Supplied data:
-- ==== Sys2Proof/Machine/SwarmOps.lean ====
section
/-! DEFINITION. The swarm at work: reception of frames, training of links, election of the beam master, device time, and
both sides of a live migration (R372 to R394). -/

namespace Sys2Proof.Machine

/-! ## Links (R375, R379) -/

/-- The swarm links work from TRAIN to DRAIN, while the link's domain is on (R375, R490). -/
def State.linkOn (s : State) (l : Fin 7) : Bool := s.dictServed && s.domOn (54 + l.val)

/-- LK_EN and LK_RATE_MAX of a link. -/
def State.lkEn (s : State) (l : Fin 7) : Bool := s.objOr (0x7100 + l.val) 1 1 != 0
def State.lkRateMax (s : State) (l : Fin 7) : Byte := BitVec.ofNat 8 (s.objOr (0x7100 + l.val) 6 3)

/-- What a link keeps when it starts afresh: its counts. -/
def Link.fresh (k : Link) : Link :=
  { signal := k.signal, retries := k.retries, crcErr := k.crcErr, fecCorr := k.fecCorr, retrains := k.retrains
    relayed := k.relayed, state := k.state }

/-- A link trains from `rate`. -/
def State.startTrain (s : State) (l : Fin 7) : State :=
  s.setLink l lkTrain fun k => { k.fresh with trying := s.lkRateMax l }

/-- Training again from UP (R375): frames not acknowledged stay in the replay buffer. -/
def State.retrain (s : State) (l : Fin 7) (rate : Byte) : State :=
  s.setLink l lkRetrain fun k => { k with trying := rate, resends := 0, retrains := satInc k.retrains }

/-- The link stops: disabled, or its signal is lost. -/
def State.dropLink (s : State) (l : Fin 7) : State :=
  s.setLink l lkDown fun k => { k.fresh with failed := false }

/-- A NAK with the SEQ expected, at most once for each (R379). -/
def State.sendNak (s : State) (l : Fin 7) : State :=
  let k := s.swarmLink l
  if k.nakSent = some k.rxSeq then s
  else s.modLinkL l fun k =>
    { k.send { kind := 1, last := true, src := s.devId, dst := k.peer.setWidth 3, seq := 0, ack := none
               tag := k.rxSeq.setWidth 32, payload := [] } with nakSent := some k.rxSeq }

/-- Frames that ACK `a` covers leave the replay buffer. -/
def Link.acked (k : Link) (a : BitVec 12) : Link :=
  let rest := k.replay.dropWhile fun f => decide (0 < (a - f.seq).toNat) && decide ((a - f.seq).toNat < 2048)
  { k with replay := rest, resends := if rest.length = k.replay.length then k.resends else 0 }

/-- A resend from the frame numbered `q` (R379): sixteen resends of the same frame lead to RETRAIN. -/
def State.resend (s : State) (l : Fin 7) (q : BitVec 12) : State :=
  let n := ((s.swarmLink l).replay.dropWhile fun f => f.seq != q).length
  if n = 0 then s
  else
    let s := s.modLinkL l fun k => { k with retries := satAdd k.retries n, resends := k.resends + 1 }
    if 16 ≤ (s.swarmLink l).resends then s.retrain l (s.swarmLink l).rate else s

/-- A frame for another member goes on unchanged (R389). -/
def State.relay (s : State) (l : Fin 7) (f : JFrame) : State :=
  match s.pathTo f.dst with
  | none => s.modSwarm fun w => { w with fwdLost := satInc w.fwdLost }
  | some m => (s.modLinkL m fun k => k.send f).modLinkL l fun k => { k with relayed := satInc k.relayed }

/-- Reception of a frame of type `kind` on link `l` (R376 to R380): a frame in error or out of order is discarded and
answered by NAK; ACK trims the replay buffer; a frame for this device does `f`. -/
def receive (l : Fin 7) (kind : Nat) (bytes : List Byte) (f : JFrame → State → State) (s : State) : Res :=
  if !s.linkOn l || (s.swarmLink l).state != lkUp then .next s
  else
    match JFrame.parse bytes with
    | none => .next ((s.modLinkL l fun k => { k with crcErr := satInc k.crcErr }).sendNak l)
    | some j =>
      if 12 ≤ j.kind then .next (s.modLinkL l fun k => { k with crcErr := satInc k.crcErr })
      else if j.kind ≠ kind then .next s
      else if j.seq ≠ (s.swarmLink l).rxSeq then .next (s.sendNak l)
      else
        let c := jclass j.kind
        let s := s.modLinkL l fun k =>
          let k := match j.ack with | some a => k.acked a | none => k
          if c = 0 then k else { k with rxSeq := k.rxSeq + 1, nakSent := none, freed := k.freed.set c (k.freed.get c + j.units) }
        .next (if j.dst = s.devId then f j s else s.relay l j)

/-- Parts of a packet collect under their TAG until the frame with END; answers the whole. -/
def State.gather (s : State) (l : Fin 7) (j : JFrame) : State × Option (List Byte) :=
  let key := j.kind * 2 ^ 32 + j.tag.toNat
  let all := Table.read (fun _ => []) (s.swarmLink l).parts key ++ j.payload
  if j.last then (s.modLinkL l fun k => { k with parts := Table.write (fun _ => []) k.parts key [] }, some all)
  else (s.modLinkL l fun k => { k with parts := Table.write (fun _ => []) k.parts key all }, none)

/-! ## The beam master (R383) -/

/-- Key `a` of member `i` beats key `b` of member `j`. -/
def keyBeats (a : MemberKey) (i : Nat) (b : MemberKey) (j : Nat) : Bool :=
  if a.locked != b.locked then a.locked
  else if a.pri != b.pri then decide (b.pri.toNat < a.pri.toNat)
  else decide (i < j)

/-- The key of this device. -/
def State.ownKey (s : State) : MemberKey :=
  let pri : Byte := BitVec.ofNat 8 (s.objOr 0x7000 5 128)
  { locked := s.house.lock == .locked, pri := pri, candidate := s.objOr 0x2100 1 0 != 2 && pri != 0 }

/-- The keys of the members with a direct UP link, and this device's own. -/
def State.memberKeys (s : State) : List (Nat × MemberKey) :=
  (s.devId.toNat, s.ownKey) ::
  allLinks.filterMap fun l =>
    let k := s.swarmLink l
    if k.state = lkUp then k.hello.map fun h => (h.id.val, h.key) else none

/-- The winner of an election. -/
def State.winner (s : State) : Option Nat :=
  (s.memberKeys.filter fun m => m.2.candidate).foldl
    (fun best m =>
      match best with
      | none => some m
      | some b => if keyBeats m.2 m.1 b.2 b.1 then some m else some b) (none : Option (Nat × MemberKey)) |>.map (·.1)

/-- The key of member `d`, where it is known. -/
def State.keyOf (s : State) (d : Nat) : Option MemberKey := (s.memberKeys.find? fun m => m.1 == d).map (·.2)

/-- A change of master: notice SW_MASTER, journalled; the lock state starts again from the new reference (R38, R383). -/
def State.setMaster (s : State) (d : Byte) : State :=
  if s.swarm.master = d then s
  else
    let s := s.modSwarm fun w => { w with master := d, beamAge := 0, masterFrame := none }
    let s := s.raiseEvent 0x13 0 false d.toNat
    if d = s.devId.setWidth 8 && s.house.src == 0 then s.setLock .free
    else if s.house.lock = .free then s else s.setLock .holdover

What to produce:
After locating the line with "if 16 ≤ (s.swarmLink" in the material above, return it and each line after it exactly, ending at the line with "m => (s.modLinkL".

Finished task:
    if 16 ≤ (s.swarmLink l).resends then s.retrain l (s.swarmLink l).rate else s

/-- A frame for another member goes on unchanged (R389). -/
def State.relay (s : State) (l : Fin 7) (f : JFrame) : State :=
  match s.pathTo f.dst with
  | none => s.modSwarm fun w => { w with fwdLost := satInc w.fwdLost }
  | some m => (s.modLinkL m fun k => k.send f).modLinkL l fun k => { k with relayed := satInc k.relayed }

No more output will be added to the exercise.